It is straightforward to see that a ( G )-equivariant map ( H = f(X) ), is ( L_{A_H}(H) )-invariant which may however be different groups for different values of ( H ). As we will be using the notion of universal approximation in the space of ( G )-equivariant functions, we outline the following general definition of the universal approximation property for a function space in the domain ( D ) to ( R ).

Definition 7: A class of parametrized models ( \Sigma_\theta(D) ) is said to be a universal approximator in the function space ( C(D) ) if the closure of the set ( \Sigma_\theta(D) ) in ( C(D) ) is ( C(D) ).

While the above definition subsumes definitions based on metrics via the corresponding metric topology, we will concentrate on those cases where the defined metrics involve taking a supremum in the domain ( D ). This means that we are primarily interested in subsets of the space of continuous functions rather than any strictly larger space like the space of ( L^1 ) integrable functions. Some instances of the universal approximation property (UAP) in the set of ( G )-equivariant functions can be found in the literature.

Notation of G-equivariant Function Spaces

We lay out some notation of function spaces, which will be used in the following sections. The set of all continuous ( G )-equivariant functions for particular actions ( A_X ) and ( A_H ) on the domain ( X ) and the codomain ( H ), respectively, will be denoted as ( E_G(A_X, A_H, X, H) ). When the action ( A_H ) is trivial, the set of all ( G )-invariant functions will be denoted by ( I_G(A_X, X, H) ). Where there is no ambiguity of the actions, domain, and codomain of the component functions, we will implicitly write these sets as ( E_G ) and ( I_G ).
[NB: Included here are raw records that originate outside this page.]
-- ==== Sys2Proof/Laws/Exec.lean ====
section
/-! SUPPORT. For each instruction with a check one lemma that says once everything it can do, and that every
instruction answers a next state: a fault of the spec is a state in Halted. -/

namespace Sys2Proof.Machine

theorem exec_ret_cases (s : State) :
    (s.stack = [] ∧ exec .ret s = .next (s.takeFault .stackUnderflow)) ∨
    (∃ a rest, s.stack = a :: rest ∧ exec .ret s = .next { s with stack := rest, pc := a }) := by
  rcases pop_cases s with ⟨h, e⟩ | ⟨a, rest, h, e⟩
  · exact .inl ⟨h, by rw [exec, execRet, e]; rfl⟩
  · exact .inr ⟨a, rest, h, by rw [exec, execRet, e]; rfl⟩

theorem exec_call_cases (nnn : Addr12) (s : State) :
    (s.cfg.stackDepth = some s.sp ∧ exec (.call nnn) s = .next (s.takeFault .stackOverflow)) ∨
    (s.cfg.stackDepth ≠ some s.sp ∧
      exec (.call nnn) s = .next { s with stack := (s.pc + 2) :: s.stack, pc := addrOperand nnn }) := by
  rcases push_cases s (s.pc + 2) with ⟨h, e⟩ | ⟨h, e⟩
  · exact .inl ⟨h, by rw [exec, execCall, e]; rfl⟩
  · exact .inr ⟨h, by rw [exec, execCall, e]; rfl⟩

theorem exec_addI_cases (x : Reg) (s : State) :
    (s.I.toNat + (s.readV x).toNat > 0x0FFF ∧ exec (.addI x) s = .next (s.takeFault .memoryOutOfRange)) ∨
    (s.I.toNat + (s.readV x).toNat ≤ 0x0FFF ∧ exec (.addI x) s =
      .next { s with I := BitVec.ofNat 16 (s.I.toNat + (s.readV x).toNat), pc := s.pc + 2 }) := by
  rcases setI_cases s (s.I.toNat + (s.readV x).toNat) with ⟨h, e⟩ | ⟨h, e⟩
  · exact .inl ⟨h, by rw [exec, execAddI, e]; rfl⟩
  · exact .inr ⟨h, by rw [exec, execAddI, e]; rfl⟩

theorem exec_ldB_cases (x : Reg) (s : State) :
    (s.I.toNat + 2 > 0x0FFF ∧ exec (.ldB x) s = .next (s.takeFault .memoryOutOfRange)) ∨
    (s.I.toNat + 2 ≤ 0x0FFF ∧ exec (.ldB x) s =
      .next { s with mem := loadBytes s.cfg.font s.mem s.I.toNat (bcdDigits (s.readV x)), pc := s.pc + 2 }) := by
  rcases writeData_cases s (bcdDigits (s.readV x)) (by simp [bcdDigits]) with ⟨h, e⟩ | ⟨h, e⟩
  · exact .inl ⟨by simpa [bcdDigits] using h, by rw [exec, execLdB, e]; rfl⟩
  · exact .inr ⟨by simpa [bcdDigits] using h, by rw [exec, execLdB, e]; rfl⟩

theorem exec_ldVxMem_cases (x : Reg) (s : State) :
    (s.I.toNat + x.val + 1 > 0x0FFF ∧ exec (.ldVxMem x) s = .next (s.takeFault .memoryOutOfRange)) ∨
    (s.I.toNat + x.val + 1 ≤ 0x0FFF ∧ exec (.ldVxMem x) s =
      .next { s with
        V := loadRegs s.V 0 ((List.range' s.I.toNat (x.val + 1)).map (Memory.get s.cfg.font s.mem))
        I := BitVec.ofNat 16 (s.I.toNat + x.val + 1)
        pc := s.pc + 2 }) := by
  rcases setI_cases s (s.I.toNat + x.val + 1) with ⟨h, e⟩ | ⟨h, e⟩
  · exact .inl ⟨h, by rw [exec, execLdVxMem, e]; rfl⟩
  · rcases readData_cases s (x.val + 1) with ⟨_, h2, _⟩ | ⟨_, e2⟩
    · omega
    · exact .inr ⟨h, by rw [exec, execLdVxMem, e]; simp only [e2]; rfl⟩

theorem exec_drw_cases (x y : Reg) (n : Nibble) (s : State) :
    (n.toNat ≠ 0 ∧ s.I.toNat + n.toNat - 1 > 0x0FFF ∧ exec (.drw x y n) s = .next (s.takeFault .memoryOutOfRange)) ∨
    ((n.toNat = 0 ∨ s.I.toNat + n.toNat - 1 ≤ 0x0FFF) ∧ exec (.drw x y n) s =
      .next (s.commitDrawing (drawSprite (s.readV x).toNat (s.readV y).toNat
        ((List.range' s.I.toNat n.toNat).map (Memory.get s.cfg.font s.mem)) s.fb)).advance) := by
  rcases readData_cases s n.toNat with ⟨h0, h, e⟩ | ⟨h, e⟩
  · exact .inl ⟨h0, h, by rw [exec, execDrw, e]; rfl⟩
  · exact .inr ⟨h, by rw [exec, execDrw, e]; rfl⟩

theorem exec_skp_cases (x : Reg) (s : State) :
    ((s.readV x).toNat > 15 ∧ exec (.skp x) s = .next (s.takeFault .keyIdOutOfRange)) ∨
    (∃ k : KeyId, (s.readV x).toNat = k.val ∧ exec (.skp x) s = .next (s.skipIf (s.keyDown k))) := by
  rcases keyOperand_cases s x with ⟨h, e⟩ | ⟨k, h, e⟩
  · exact .inl ⟨h, by rw [exec, execSkp, e]; rfl⟩
  · exact .inr ⟨k, h, by rw [exec, execSkp, e]; rfl⟩

theorem exec_sknp_cases (x : Reg) (s : State) :
    ((s.readV x).toNat > 15 ∧ exec (.sknp x) s = .next (s.takeFault .keyIdOutOfRange)) ∨
    (∃ k : KeyId, (s.readV x).toNat = k.val ∧ exec (.sknp x) s = .next (s.skipIf (!s.keyDown k))) := by
  rcases keyOperand_cases s x with ⟨h, e⟩ | ⟨k, h, e⟩
  · exact .inl ⟨h, by rw [exec, execSknp, e]; rfl⟩
  · exact .inr ⟨k, h, by rw [exec, execSknp, e]; rfl⟩

/-- Every instruction answers a next state on every state. -/
theorem exec_is_next (i : Instr) (s : State) : ∃ t, exec i s = .next t := by
  have settled (e : Except Fault State) : ∃ t, settle s e = .next t := by cases e <;> exact ⟨_, rfl⟩
  cases i <;> first | exact ⟨_, rfl⟩ | exact settled _

end Sys2Proof.Machine
end

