theorem selects_iff_of_mask_F00F (hm : r.mask = 0xF00F#16) :
    r.selects w = true ↔ w.toNat / 4096 = r.value.toNat / 4096 ∧ w.toNat % 16 = r.value.toNat % 4096 := by
  rw [selects_iff_toNat, hm, toNat_and_F00F]
  exact group_and_rest_iff (by omega)

theorem selects_iff_of_mask_F0FF (hm : r.mask = 0xF0FF#16) :
    r.selects w = true ↔ w.toNat / 4096 = r.value.toNat / 4096 ∧ w.toNat % 256 = r.value.toNat % 4096 := by
  rw [selects_iff_toNat, hm, toNat_and_F0FF]
  exact group_and_rest_iff (by omega)

theorem selects_iff_of_mask_FFFF (hm : r.mask = 0xFFFF#16) :
    r.selects w = true ↔ w.toNat = r.value.toNat := by
  rw [selects_iff_toNat, hm, toNat_and_FFFF]

end

end Sys2Proof.Laws
end

section
/-! SUPPORT. Encoding and decoding are inverse to each other, row by row of the opcode map (30_encoding.md R62, R63). -/

namespace Sys2Proof.Laws

/-! ## From the instruction to its word and back -/

/-- Every instruction is in the table: its word selects the row that builds it. -/
theorem matchesRow (i : Instr) : MatchesRow.Statement i := by
  cases i with
  | cls => exact MatchesRow.cls
  | ret => exact MatchesRow.ret
  | jp nnn => exact MatchesRow.jp nnn
  | call nnn => exact MatchesRow.call nnn
  | seImm x nn => exact MatchesRow.seImm x nn
  | sneImm x nn => exact MatchesRow.sneImm x nn
  | ldImm x nn => exact MatchesRow.ldImm x nn
  | addImm x nn => exact MatchesRow.addImm x nn
  | ldReg x y => exact MatchesRow.ldReg x y
  | andReg x y => exact MatchesRow.andReg x y
  | addReg x y => exact MatchesRow.addReg x y
  | subReg x y => exact MatchesRow.subReg x y
  | sneReg x y => exact MatchesRow.sneReg x y
  | ldI nnn => exact MatchesRow.ldI nnn
  | rnd x nn => exact MatchesRow.rnd x nn
  | drw x y n => exact MatchesRow.drw x y n
  | skp x => exact MatchesRow.skp x
  | sknp x => exact MatchesRow.sknp x
  | ldVxDT x => exact MatchesRow.ldVxDT x
  | ldVxK x => exact MatchesRow.ldVxK x
  | ldDTVx x => exact MatchesRow.ldDTVx x
  | ldSTVx x => exact MatchesRow.ldSTVx x
  | addI x => exact MatchesRow.addI x
  | ldF x => exact MatchesRow.ldF x
  | ldB x => exact MatchesRow.ldB x
  | ldVxMem x => exact MatchesRow.ldVxMem x

theorem decodeWord_encode (i : Instr) : decodeWord (encode i) = .ok i := decodeWord_eq_ok_iff.2 (matchesRow i)

theorem decode_encodeBytes (i : Instr) (rest : List Byte) : decode (encodeBytes i ++ rest) = .ok (i, rest) := by
  show decode (highByte (encode i) :: lowByte (encode i) :: rest) = _
  rw [decode_cons, wordOfBytes_bytes, decodeWord_encode]
  rfl

theorem decodeWord_of_encode {i : Instr} {w : Word} (h : encode i = w) : decodeWord w = .ok i :=
  h ▸ decodeWord_encode i
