/-- The new value of an atomic, none where no write is made, and its flags (R164). -/
def AtomOp.result (op : AtomOp) (old : Nat) : Option Nat × Flags :=
  let m := 2 ^ (8 * op.w)
  let x := op.x.toNat % m
  let so := (BitVec.ofNat (8 * op.w) old).toInt
  let sx := (BitVec.ofNat (8 * op.w) x).toInt
  match op.k with
  | .add => (some ((old + x) % m), 0)
  | .and => (some (old &&& x), 0)
  | .or => (some (old ||| x), 0)
  | .xor => (some (old ^^^ x), 0)
  | .min => (some (if op.signed then (if sx < so then x else old) else min old x), 0)
  | .max => (some (if op.signed then (if so < sx then x else old) else max old x), 0)
  | .swp => (some x, 0)
  | .cas => (if old = x then some (op.y.toNat % m) else none, 0)
  | .fadd => let r := addF .fp32 (Rnd.ofBits op.rnd) old x; (some r.1, r.2)

/-- The old value as g(d) receives it (R164). -/
def AtomOp.oldWord (op : AtomOp) (old : Nat) : Word := extend op.w (op.w == 4 && op.signed && op.k != .fadd) old

/-! ### FENCE (R167) -/

/-- Is an outstanding operation a load, an atomic or a TLD? -/
def Access.acquirable (a : Access) : Bool := match a.op with
  | .loadG .. | .loadV .. | .atomic .. | .tile _ true => true
  | _ => false

/-- R167: FENCE does not park; it holds later operations back. -/
def planFence (_sc : Scope) (o : FOrder) (_s : State) : Plan := .act fun t => t.modCtx fun c =>
  let all := (c.accs.filter (·.earlier)).map (·.id)
  let loads := (c.accs.filter (·.acquirable)).map (·.id)
  match o with
  | .acq => { c with holdAll := c.holdAll ++ loads }
  | .rel => { c with holdRel := c.holdRel ++ all, holdRelPorts := c.holdRelPorts ++ c.due }
  | .ar => { c with
      holdAll := c.holdAll ++ all, holdRel := c.holdRel ++ all
      holdAllPorts := c.holdAllPorts ++ c.due, holdRelPorts := c.holdRelPorts ++ c.due }

/-! ### Stream ports (R168 to R171) -/

/-- A port from its descriptor, none where a field faults STREAM (R168). -/
def portOfDesc (w0 w1 w2 w3 : Nat) : Option Port :=
  let size := w3 % 4
  if w2 / 2 ^ 32 ≠ 0 ∨ w3 / 16 ≠ 0 ∨ w0 % 2 ^ size ≠ 0 ∨ w1 % 2 ^ size ≠ 0 then none
  else some { wr := w3 / 8 % 2 == 1, sx := w3 / 4 % 2 == 1, size := size, base := BitVec.ofNat 64 w0
              stride := BitVec.ofNat 64 w1, count := w2 % 2 ^ 32, pos := 0, moved := 0, fifo := [], halted := false, pc := 0, pair := 0, no := 0 }

/-- A port from the words of its descriptor (R168). -/
def portOfWords (ws : List Word) : Option Port :=
  portOfDesc (ws.getD 0 0).toNat (ws.getD 1 0).toNat (ws.getD 2 0).toNat (ws.getD 3 0).toNat

/-- A port bound at a register (R168). -/
def bindPort (d : GIx) (ws : List Word) (t : State) : State := match (if ws.isEmpty then none else portOfWords ws), portIx d with
  | some p, some i => t.modCtx fun c => { c with ports := c.ports.set i (some { p with no := c.binds, pc := c.pc, pair := t.pair }), binds := c.binds + 1 }
  | _, _ => t

/-- R168: the descriptor's address is checked at issue, and its home is asked for it as a plain access (log 5). The spec
does not say when a BASE with a wrong tag faults: each element's address is checked as its access is made (R169), and that
finds it (DESIGN CHOICE, log 52). -/
def planSbind (d a : GIx) (s : State) : Plan :=
  if s.ctx.g[d].pending then .park .reg
  else gated s [a] [] [] [] (
    if s.rdt && s.ctx.trail then outside s [] (bindPort d)
    else if s.plainBlocked || (s.rdt && s.lvFull) then .park .mem
    else if (s.gv a).toNat / 2 ^ 60 = 8 then .trap (Trap.at_ Cause.addrTag (s.gv a))
    else match s.element s.who (s.gv a) 32 32 .read with
      | .error t => .trap t
      | .ok (.fab _ _) => .trap (Trap.at_ Cause.addrTag (s.gv a))
      | .ok (.mem k) =>
        let ws := (List.range 4).map fun j => BitVec.ofNat 64 (s.load (k + 8 * j) 8)
        lateRead s (some (.mem k, 32)) (s.gv a) true (
          if (s.ctx.portOf d).isSome then .trap (Trap.plain Cause.stream)
          else match portOfWords ws, portIx d with
            | some _, some _ => outside s ws (bindPort d)
            | _, _ => .trap (Trap.plain Cause.stream)))
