-- ==== Sys2Proof/Machine/ObjOps.lean ====
section
/-! DEFINITION. The instructions on sync objects and messages (09, R181 to R201; 10, R217, R218, R221), and the events
that follow from waiting (R196, R206). -/

namespace Sys2Proof.Machine

/-! ### Naming an object (R181) -/

/-- Homes at which no object lies (R181). -/
def objHome (key : Nat) : Bool := match spaceOf key with
  | .pad _ | .weight _ | .host => false
  | _ => true

/-- The key of an object's address, or the fault: checks 1 to 3 of R181. -/
def State.objKey (s : State) (w : Who) (p : Word) (k : AccKind) : Except Trap Nat :=
  if p.toNat / 2 ^ 60 = 8 then .error (Trap.at_ Cause.addrTag p)
  else match s.element w p 64 64 k with
    | .error t => .error t
    | .ok (.fab _ _) => .error (Trap.at_ Cause.addrTag p)
    | .ok (.mem key) => if objHome key then .ok key else .error (Trap.at_ Cause.protection p)

/-- What the home refuses before the operation itself: a record that cannot be read (R330), and check 4 of R181, which `new`
leaves out. `err` is an error that it finds. -/
def State.objFault (s : State) (p : Word) (key : Nat) (new err : Bool) : Option Trap :=
  match s.dataFault key 64 err with
  | some f => some (Trap.at_ f.1 p)
  | none => if new || (s.obj key).valid then none else some (Trap.at_ Cause.protection p)

/-- The key of the record at an address, or the fault, in the order of R181. -/
def State.objAt (s : State) (w : Who) (p : Word) (k : AccKind) (new : Bool) : Except Trap Nat :=
  match s.objKey w p k with
  | .error t => .error t
  | .ok key => match s.objFault p key new false with
    | some t => .error t
    | none => .ok key

/-- An operation on an object that its home accepts: the home tells the sweep engines of it (R257). -/
def Plan.onObject (key : Nat) : Plan → Plan
  | .commit r now after => .commit r (fun t => now (t.pokeIdle key)) after
  | p => p

/-- An instruction on the object at g(a), a plain access: its address is checked at issue, and its home decides on the pair
(R181, R187). -/
def objPlan (s : State) (gs gd : List GIx) (a : GIx) (k : AccKind) (new : Bool) (f : Nat → SObj → Plan) : Plan :=
  gated s gs [] gd [] (
    if s.plainBlocked then .park .mem
    else match s.objKey s.who (s.gv a) k with
      | .error t => .trap t
      | .ok key => asked s .home (match s.objFault (s.gv a) key new s.ctx.answerBad with
        | some t => .trap t
        | none => (f key (s.obj key)).onObject key))

/-- The effect that the home accepts. -/
def objAct (f : State → State) : Plan := .act fun t => f t.count3

/-- The registry of the issuing task set. -/
def State.setObls (s : State) (l : List Obl) : State := s.modCtx fun c => { c with obls := l }

/-- Does the object take obligations only through the fabric (R180)? -/
def SObj.fabricKind (o : SObj) : Bool := o.kind == 4 || o.kind == 5

/-! ### Creating (R189, R190) -/

/-- A record written whole (R179, R189). -/
def State.newObj (s : State) (key : Nat) (o : SObj) : State := (s.storeBytes key (List.replicate 64 0)).putObj key o

/-- The record of a new object (R179, R189). -/
def freshObj (kind rank v : Nat) : SObj :=
  { rank := rank, pcode := 0, poisoned := false, kind := kind, value := if kind = 2 then 0 else v, phase := 0
    count := if kind = 2 then v else 0, arrived := 0, owed := 0, wdie := 0, wcnt := 0 }

/-- R189. -/
def planObnew (k : ObjKind) (d a b : GIx) (s : State) : Plan :=
  let kind := kindCode k
  let v := (s.gv b).toNat
  effect s [a, b] [d] true (objPlan s [a, b] [d] a .write true fun key o =>
    let own := s.windowOwner 64 s.ctx.rcb
    let rank := if o.valid then o.rank else 0
    if o.valid && (o.owed != 0 || o.wcnt != 0) then .trap (Trap.at_ Cause.protection (s.gv a))
    else if kind = 2 ∧ (v = 0 ∨ 65535 < v) then .trap (objTrap Cause.objOversub (s.gv a) rank s.ctx.minRank)
    else if s.dynTop own ≤ s.nextChild own then .trap (objTrap Cause.rankExhausted (s.gv a) rank s.ctx.minRank)
    else
      let r := s.dynTop own - 1
      objAct fun t => ((t.store (own.toNat + 0x50) 4 r).newObj key (freshObj kind r v)).writeG d (BitVec.ofNat 64 r))

/-- R190. -/
def planRnkwin (d b : GIx) (s : State) : Plan :=
  let w := (s.gv b).toNat
  let own := s.windowOwner 64 s.ctx.rcb
  let lo := s.nextChild own
  effect s [b] [d] true (gated s [b] [] [d] [] (
    if s.plainBlocked then .park .mem
    else asked s .home (if w = 0 ∨ 2 ^ 31 < w ∨ s.dynTop own < lo + w then .trap (objTrap Cause.rankExhausted 0 0 s.ctx.minRank)
    else objAct fun t => (t.store (own.toNat + 0x4C) 4 (lo + w)).writeG d (BitVec.ofNat 64 lo))))

/-! ### Taking and discharging (R191, R192, R194, R195) -/

/-- R191. -/
def planOblige (a : GIx) (s : State) : Plan :=
  let p := s.gv a
  effect s [a] [] true (objPlan s [a] [] a .write false fun key o =>
    if o.fabricKind then .trap (Trap.at_ Cause.protection p)
    else if (o.isBarrier && o.owed == o.count) || !registryRoom s.ctx.obls (.local_ key) then
      .trap (objTrap Cause.objOversub p o.rank s.ctx.minRank)
    else objAct fun t => (t.setObls (addObl s.ctx.obls key p o)).changeObj key { o with owed := o.owed + 1 })

/-- R192. -/
def planSignal (a b : GIx) (s : State) : Plan :=
  let p := s.gv a
  effect s [a, b] [] true (objPlan s [a, b] [] a .write false fun key o =>
    if o.fabricKind then .trap (Trap.at_ Cause.protection p)
    else match findObl s.ctx.obls (.local_ key) with
      | none => .trap (objTrap Cause.noObligation p o.rank s.ctx.minRank)
      | some e => objAct fun t =>
        let r := signalObj o e (s.gv b).toNat
        (t.setObls (putObl s.ctx.obls r.2)).changeObj key r.1)

/-- An arrival of one seat on a barrier (R194). -/
def arriveObj (o : SObj) (e0 : Obl) : SObj × Obl :=
  let e := e0.sync o
  let o1 := { o with arrived := o.arrived + 1 }
  (if o1.arrived = o1.count then o1.completePhase else o1, { e with ar := e.ar + 1 })

/-- R194. -/
def planArrive (a : GIx) (s : State) : Plan :=
  let p := s.gv a
  effect s [a] [] true (objPlan s [a] [] a .write false fun key o =>
    if o.fabricKind then .trap (Trap.at_ Cause.protection p)
    else match findObl s.ctx.obls (.local_ key) with
      | none => .trap (objTrap Cause.noObligation p o.rank s.ctx.minRank)
      | some e =>
        if !o.isBarrier || decide ((e.sync o).m ≤ (e.sync o).ar) then .trap (objTrap Cause.noObligation p o.rank s.ctx.minRank)
        else if o.poisoned then objAct fun t => t.setObls (putObl s.ctx.obls (e.sync o))
        else objAct fun t =>
          let r := arriveObj o e
          (t.setObls (putObl s.ctx.obls r.2)).changeObj key r.1)

/-- R195. -/
def planPoison (a : GIx) (code : BitVec 8) (s : State) : Plan :=
  let p := s.gv a
  if 0xF0 ≤ code.toNat ∧ !s.ctx.mode then gated s [a] [] [] [] (.trap (Trap.plain Cause.priv))
  else effect s [a] [] true (objPlan s [a] [] a .write false fun key o =>
    match findObl s.ctx.obls (.local_ key) with
    | none => .trap (objTrap Cause.noObligation p o.rank s.ctx.minRank)
    | some e => objAct fun t =>
      let r := poisonObj o e code.toNat
      (t.setObls (putObl s.ctx.obls r.2)).changeObj key r.1)

/-! ### Waiting (R196 to R199, R221) -/

/-- A wait that completes as it issues: the status word is written, POISONSEEN with ST 01 (R196). -/
def State.waitDone (s : State) (d : GIx) (st code : Nat) : State :=
  let s1 := (if st = 1 then s.raise Flag.poisonseen else s).writeG d (waitStatus st code)
  if s1.rdt then s1.keepLv [waitStatus st code] else s1

/-- The task waits for an object: it joins the waiters, and WCNT and WDIE count it (R193, R196). -/
def State.joinWaiters (s : State) (key : Nat) (target : Word) (d : GIx) (sh : Bool) (pc : Word) : State :=
  let w : Waiter := { key := key, target := target, who := .task s.ctx.tid }
  ((s.modCtx fun c => { c with wait := some { on := .obj key target, dst := some d, sh := sh, pc := pc, pair := s.pair } }).modHub
    fun h => { h with waiters := h.waiters ++ [w] }).countIn key w

/-- Has a task a bound stream port or an in-use tile (R33, R219)? -/
def State.cannotMove (s : State) (n : Nat) (i : Fin 16) : Bool :=
  (s.ctxAt n i).ports.toList.any (·.isSome) ||
    (s.coreAt n).shapes.toList.any fun sh => sh.inuse && sh.owner == BitVec.ofNat 4 i.val

/-- A wait that does not complete at issue parks the task; SHELVE's slot goes to state 11, and PRE_EMPTION_SAVE writes its
image (R11, R196, R221). -/
def State.parkWait (s : State) (key : Nat) (target : Word) (d : GIx) (sh shelve : Bool) (pc : Word) : State :=
  (s.joinWaiters key target d sh pc).enter (if shelve then .shelving else .object)

/-- The decisions of WAIT (R196); `shelve` gives the slot up where WAIT parks (R221). -/
def waitPlan (s : State) (d a b : GIx) (sh shelve : Bool) : Plan :=
  let p := s.gv a
  effect s [a, b] [d] false (objPlan s [a, b] [d] a .write false fun key o =>
    if s.ctx.minRank ≤ o.rank then .trap (objTrap Cause.obrank p o.rank s.ctx.minRank)
    else if o.poisoned then objAct fun t => t.waitDone d 1 o.pcode
    else if o.cond (s.gv b) then objAct fun t => t.waitDone d 0 0
    else if o.unowed then .trap (objTrap Cause.unownedWait p o.rank s.ctx.minRank)
    else .go State.count3 fun _ t => t.parkWait key (s.gv b) d sh shelve s.ctx.pc)

/-- R196. -/
def planWait (d a b : GIx) (s : State) : Plan := waitPlan s d a b false false
/-- R196. -/
def planWaitSh (d a b : GIx) (s : State) : Plan := waitPlan s d a b true false
/-- R221: MIGRATE_STATE comes before the object is read. -/
def planShelve (d a b : GIx) (s : State) : Plan :=
  if s.cannotMove s.core s.slot then gated s [a, b] [] [d] [] (.trap (Trap.plain Cause.migrateState))
  else waitPlan s d a b false true

/-- R198. -/
def planWaita (d a : GIx) (s : State) : Plan :=
  let p := s.gv a
  effect s [a] [d] false (objPlan s [a] [d] a .write false fun key o =>
    match findObl s.ctx.obls (.local_ key) with
    | none => .trap (objTrap Cause.noObligation p o.rank s.ctx.minRank)
    | some e =>
      let others := minRank (s.ctx.obls.filter fun x => x.ref != .local_ key)
      let e' := e.sync o
      if !o.isBarrier then .trap (objTrap Cause.noObligation p o.rank s.ctx.minRank)
      else if others ≤ o.rank then .trap (objTrap Cause.obrank p o.rank s.ctx.minRank)
      else if o.poisoned then objAct fun t => t.waitDone d 1 o.pcode
      else if e'.m ≤ e'.ar then .trap (objTrap Cause.noObligation p o.rank s.ctx.minRank)
      else if o.arrived + 1 < o.count ∧ o.owed < o.count then .trap (objTrap Cause.unownedWait p o.rank s.ctx.minRank)
      else
        let r := arriveObj o e
        let come := fun (t : State) => (t.count3.setObls (putObl s.ctx.obls r.2)).changeObj key r.1
        if r.1.phase ≠ o.phase then .act fun t => (come t).waitDone d 0 0
        else .go come fun _ t => t.parkWait key (BitVec.ofNat 64 o.phase) d false false s.ctx.pc)

/-- R199. -/
def planTlwait (e : Fin 4) (b : GIx) (s : State) : Plan :=
  let x := s.cur.ecx[e]
  let t := s.gv b
  effect s [b] [] true (gated s [b] [] [] [] (
    if s.ctx.minRank = 0 then .trap (objTrap Cause.obrank 0 0 0)
    else if t.toNat ≤ x.line then Plan.nop
    else if x.issued < t.toNat then .trap (objTrap Cause.unownedWait 0 0 s.ctx.minRank)
    else .go id fun _ u => (u.modCtx fun c => { c with
      wait := some { on := .line e t, dst := none, sh := false, pc := s.ctx.pc, pair := s.pair } }).enter .object))

/-! ### Moving and querying (R200, R201) -/

/-- The rank of what a task waits on, while it waits (R200). -/
def State.waitRank (s : State) (c : Ctx) : Option Nat := c.wait.map fun w => match w.on with
  | .obj key _ => (s.obj key).rank
  | _ => 0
Likelihood Ratio and Hypothesis Testing

We first outline a non-technical and intuitive picture of the ubiquitous Neyman-Pearson lemma which we will then connect to optimal binary classification. Consider an observed data ( X ) and we hypothesize that it originates from either ( P_0(X, \Theta_0) ) or ( P_1(X, \Theta_1) ), where ( \Theta_\alpha ) are parameters of the probability distribution. Those hypotheses where the probabilities are completely specified are said to be simple, i.e., each of the parameters ( \Theta_\alpha ) are fixed to specific values for ( \alpha \in {0, 1} ). The Neyman-Pearson lemma applies to scenarios where the two hypotheses are simple and exhaustive, i.e., the data can originate from only these two completely specified probabilities. The null hypothesis ( H_0 ), where ( X ) follows ( P_0 ), is usually chosen to represent the currently understood phenomena, while the alternate hypothesis ( H_1 ), where ( X ) follows ( P_1 ), are taken to describe possible phenomena in the new regime probed by the experiment.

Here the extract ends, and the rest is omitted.